Records for this task.

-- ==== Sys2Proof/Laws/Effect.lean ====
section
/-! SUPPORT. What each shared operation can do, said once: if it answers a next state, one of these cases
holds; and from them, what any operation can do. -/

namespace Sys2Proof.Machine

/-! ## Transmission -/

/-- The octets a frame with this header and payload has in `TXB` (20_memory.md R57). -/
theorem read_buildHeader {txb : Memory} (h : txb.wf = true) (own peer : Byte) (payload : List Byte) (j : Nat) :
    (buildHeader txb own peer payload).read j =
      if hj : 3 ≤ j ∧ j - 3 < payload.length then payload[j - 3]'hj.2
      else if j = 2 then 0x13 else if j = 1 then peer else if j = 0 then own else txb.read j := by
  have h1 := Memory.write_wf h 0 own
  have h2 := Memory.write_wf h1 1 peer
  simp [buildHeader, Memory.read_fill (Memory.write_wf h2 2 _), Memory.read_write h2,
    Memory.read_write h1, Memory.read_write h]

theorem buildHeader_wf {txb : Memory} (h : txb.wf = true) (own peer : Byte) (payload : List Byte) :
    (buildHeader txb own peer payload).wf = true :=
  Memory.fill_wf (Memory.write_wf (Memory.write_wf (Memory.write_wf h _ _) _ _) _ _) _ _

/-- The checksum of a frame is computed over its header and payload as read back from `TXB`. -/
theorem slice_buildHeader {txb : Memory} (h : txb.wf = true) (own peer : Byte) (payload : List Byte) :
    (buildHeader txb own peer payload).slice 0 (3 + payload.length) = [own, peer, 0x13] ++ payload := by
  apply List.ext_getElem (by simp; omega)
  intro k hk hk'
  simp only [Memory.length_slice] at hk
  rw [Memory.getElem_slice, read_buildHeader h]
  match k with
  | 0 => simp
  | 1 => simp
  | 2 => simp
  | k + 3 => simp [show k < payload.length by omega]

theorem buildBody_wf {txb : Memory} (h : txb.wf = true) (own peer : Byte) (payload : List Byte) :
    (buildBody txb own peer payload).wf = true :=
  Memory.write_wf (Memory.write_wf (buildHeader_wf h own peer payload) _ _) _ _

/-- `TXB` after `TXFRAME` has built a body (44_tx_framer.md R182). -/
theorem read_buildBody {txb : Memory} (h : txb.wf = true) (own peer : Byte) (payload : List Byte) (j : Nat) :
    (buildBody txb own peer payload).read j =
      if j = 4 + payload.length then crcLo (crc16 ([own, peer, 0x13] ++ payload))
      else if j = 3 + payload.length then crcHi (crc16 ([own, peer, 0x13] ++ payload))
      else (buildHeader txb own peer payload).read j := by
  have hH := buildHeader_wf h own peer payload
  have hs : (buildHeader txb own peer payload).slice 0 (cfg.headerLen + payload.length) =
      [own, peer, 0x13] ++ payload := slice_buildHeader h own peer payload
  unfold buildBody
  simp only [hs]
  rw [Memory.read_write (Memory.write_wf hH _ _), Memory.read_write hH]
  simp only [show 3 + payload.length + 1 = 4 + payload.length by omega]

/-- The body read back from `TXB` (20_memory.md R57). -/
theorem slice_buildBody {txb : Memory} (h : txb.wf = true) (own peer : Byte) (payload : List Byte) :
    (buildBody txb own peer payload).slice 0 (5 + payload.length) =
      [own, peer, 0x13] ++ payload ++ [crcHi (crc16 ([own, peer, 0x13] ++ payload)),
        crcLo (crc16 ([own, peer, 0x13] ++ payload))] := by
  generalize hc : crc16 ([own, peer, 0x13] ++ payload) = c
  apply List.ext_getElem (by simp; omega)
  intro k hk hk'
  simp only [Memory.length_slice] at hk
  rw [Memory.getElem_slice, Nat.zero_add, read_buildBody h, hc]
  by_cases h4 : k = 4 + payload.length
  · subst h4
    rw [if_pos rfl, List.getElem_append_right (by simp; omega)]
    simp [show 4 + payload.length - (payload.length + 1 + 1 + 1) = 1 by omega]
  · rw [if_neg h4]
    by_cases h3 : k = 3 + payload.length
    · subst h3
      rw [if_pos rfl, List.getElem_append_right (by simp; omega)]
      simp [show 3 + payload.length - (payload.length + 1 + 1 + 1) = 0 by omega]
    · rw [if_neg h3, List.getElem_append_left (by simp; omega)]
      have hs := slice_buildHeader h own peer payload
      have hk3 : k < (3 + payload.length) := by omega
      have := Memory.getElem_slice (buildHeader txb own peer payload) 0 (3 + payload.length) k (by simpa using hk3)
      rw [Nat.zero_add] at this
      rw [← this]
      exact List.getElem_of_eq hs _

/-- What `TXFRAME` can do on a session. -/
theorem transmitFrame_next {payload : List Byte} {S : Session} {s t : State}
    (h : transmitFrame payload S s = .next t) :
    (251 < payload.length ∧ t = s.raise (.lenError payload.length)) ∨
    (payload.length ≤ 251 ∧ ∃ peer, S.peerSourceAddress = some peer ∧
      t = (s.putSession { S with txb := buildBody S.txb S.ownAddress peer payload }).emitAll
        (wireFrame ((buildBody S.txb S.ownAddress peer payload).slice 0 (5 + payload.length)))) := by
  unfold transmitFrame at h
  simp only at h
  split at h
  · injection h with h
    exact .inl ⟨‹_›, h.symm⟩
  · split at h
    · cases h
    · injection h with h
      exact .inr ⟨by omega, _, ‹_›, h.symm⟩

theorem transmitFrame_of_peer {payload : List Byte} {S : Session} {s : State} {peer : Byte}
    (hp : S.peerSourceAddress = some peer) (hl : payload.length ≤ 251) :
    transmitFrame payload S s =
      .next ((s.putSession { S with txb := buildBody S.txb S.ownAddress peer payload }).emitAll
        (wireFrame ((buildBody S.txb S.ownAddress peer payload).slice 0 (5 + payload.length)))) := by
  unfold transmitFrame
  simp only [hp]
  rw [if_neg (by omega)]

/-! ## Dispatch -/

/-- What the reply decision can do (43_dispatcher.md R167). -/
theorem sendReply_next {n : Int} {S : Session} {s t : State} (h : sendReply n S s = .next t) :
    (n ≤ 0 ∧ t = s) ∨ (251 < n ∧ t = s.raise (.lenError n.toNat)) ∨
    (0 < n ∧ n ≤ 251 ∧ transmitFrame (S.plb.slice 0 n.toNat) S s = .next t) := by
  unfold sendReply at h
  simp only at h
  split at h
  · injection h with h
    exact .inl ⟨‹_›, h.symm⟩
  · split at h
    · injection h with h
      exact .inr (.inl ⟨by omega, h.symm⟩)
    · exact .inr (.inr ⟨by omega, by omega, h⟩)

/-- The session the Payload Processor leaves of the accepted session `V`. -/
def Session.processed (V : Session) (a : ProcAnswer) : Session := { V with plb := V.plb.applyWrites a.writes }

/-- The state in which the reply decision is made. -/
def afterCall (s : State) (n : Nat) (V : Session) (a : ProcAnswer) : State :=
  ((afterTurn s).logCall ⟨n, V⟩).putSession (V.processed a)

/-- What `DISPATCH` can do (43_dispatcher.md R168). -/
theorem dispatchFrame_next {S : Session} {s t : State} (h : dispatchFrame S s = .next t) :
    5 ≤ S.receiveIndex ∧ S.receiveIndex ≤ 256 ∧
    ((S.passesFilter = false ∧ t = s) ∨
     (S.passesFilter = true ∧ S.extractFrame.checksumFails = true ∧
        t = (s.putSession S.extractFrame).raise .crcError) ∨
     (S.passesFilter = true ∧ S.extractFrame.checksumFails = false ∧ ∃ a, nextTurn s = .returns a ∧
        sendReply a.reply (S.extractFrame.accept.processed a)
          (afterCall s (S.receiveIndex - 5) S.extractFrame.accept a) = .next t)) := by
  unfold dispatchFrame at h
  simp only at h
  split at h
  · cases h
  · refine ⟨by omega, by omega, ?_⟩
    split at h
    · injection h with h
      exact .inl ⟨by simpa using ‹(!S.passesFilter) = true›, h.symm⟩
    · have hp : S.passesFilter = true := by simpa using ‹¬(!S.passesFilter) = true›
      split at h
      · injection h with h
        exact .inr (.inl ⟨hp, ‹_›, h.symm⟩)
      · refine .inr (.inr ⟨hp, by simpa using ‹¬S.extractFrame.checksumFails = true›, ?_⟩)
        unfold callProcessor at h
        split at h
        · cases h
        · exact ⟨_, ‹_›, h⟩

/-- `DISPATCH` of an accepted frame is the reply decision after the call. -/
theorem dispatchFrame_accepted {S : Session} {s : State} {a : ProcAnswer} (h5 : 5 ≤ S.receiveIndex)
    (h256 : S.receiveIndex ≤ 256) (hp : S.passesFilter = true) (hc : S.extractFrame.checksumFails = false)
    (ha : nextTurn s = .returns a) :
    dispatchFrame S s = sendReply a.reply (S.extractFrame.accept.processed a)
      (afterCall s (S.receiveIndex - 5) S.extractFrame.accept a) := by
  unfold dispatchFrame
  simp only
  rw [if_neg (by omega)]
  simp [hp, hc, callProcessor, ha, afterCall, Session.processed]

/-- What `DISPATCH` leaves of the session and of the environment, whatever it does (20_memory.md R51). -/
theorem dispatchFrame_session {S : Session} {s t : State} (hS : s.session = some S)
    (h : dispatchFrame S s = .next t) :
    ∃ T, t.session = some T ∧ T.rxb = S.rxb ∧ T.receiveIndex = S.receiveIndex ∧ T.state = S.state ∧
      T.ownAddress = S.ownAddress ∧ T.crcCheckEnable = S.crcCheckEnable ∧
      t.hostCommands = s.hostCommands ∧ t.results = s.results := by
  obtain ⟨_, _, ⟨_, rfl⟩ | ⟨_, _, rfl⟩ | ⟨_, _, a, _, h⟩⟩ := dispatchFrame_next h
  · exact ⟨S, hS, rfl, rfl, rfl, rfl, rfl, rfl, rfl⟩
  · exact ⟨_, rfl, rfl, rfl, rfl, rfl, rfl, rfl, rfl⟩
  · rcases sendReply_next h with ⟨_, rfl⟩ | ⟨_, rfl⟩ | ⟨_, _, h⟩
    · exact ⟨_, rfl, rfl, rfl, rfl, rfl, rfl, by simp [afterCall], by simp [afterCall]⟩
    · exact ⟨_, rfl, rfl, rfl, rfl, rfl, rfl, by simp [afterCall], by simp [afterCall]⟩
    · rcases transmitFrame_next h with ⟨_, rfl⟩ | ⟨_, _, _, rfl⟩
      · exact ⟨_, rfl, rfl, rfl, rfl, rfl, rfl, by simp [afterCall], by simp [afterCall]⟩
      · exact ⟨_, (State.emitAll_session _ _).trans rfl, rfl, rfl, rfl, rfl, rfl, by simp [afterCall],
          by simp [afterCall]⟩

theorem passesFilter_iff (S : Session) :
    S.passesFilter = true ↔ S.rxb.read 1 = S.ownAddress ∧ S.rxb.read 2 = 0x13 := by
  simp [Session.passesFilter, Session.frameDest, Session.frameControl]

What the exercise asks. Only the lines from the beginning of the listing through the line containing "(buildHeader txb own peer payload).wf" are wanted, each restated word for word.

Finished exercise.
-- ==== Sys2Proof/Laws/Effect.lean ====
section
/-! SUPPORT. What each shared operation can do, said once: if it answers a next state, one of these cases
holds; and from them, what any operation can do. -/

namespace Sys2Proof.Machine

/-! ## Transmission -/

/-- The octets a frame with this header and payload has in `TXB` (20_memory.md R57). -/
theorem read_buildHeader {txb : Memory} (h : txb.wf = true) (own peer : Byte) (payload : List Byte) (j : Nat) :
    (buildHeader txb own peer payload).read j =
      if hj : 3 ≤ j ∧ j - 3 < payload.length then payload[j - 3]'hj.2
      else if j = 2 then 0x13 else if j = 1 then peer else if j = 0 then own else txb.read j := by
  have h1 := Memory.write_wf h 0 own
  have h2 := Memory.write_wf h1 1 peer
  simp [buildHeader, Memory.read_fill (Memory.write_wf h2 2 _), Memory.read_write h2,
    Memory.read_write h1, Memory.read_write h]

theorem buildHeader_wf {txb : Memory} (h : txb.wf = true) (own peer : Byte) (payload : List Byte) :
    (buildHeader txb own peer payload).wf = true :=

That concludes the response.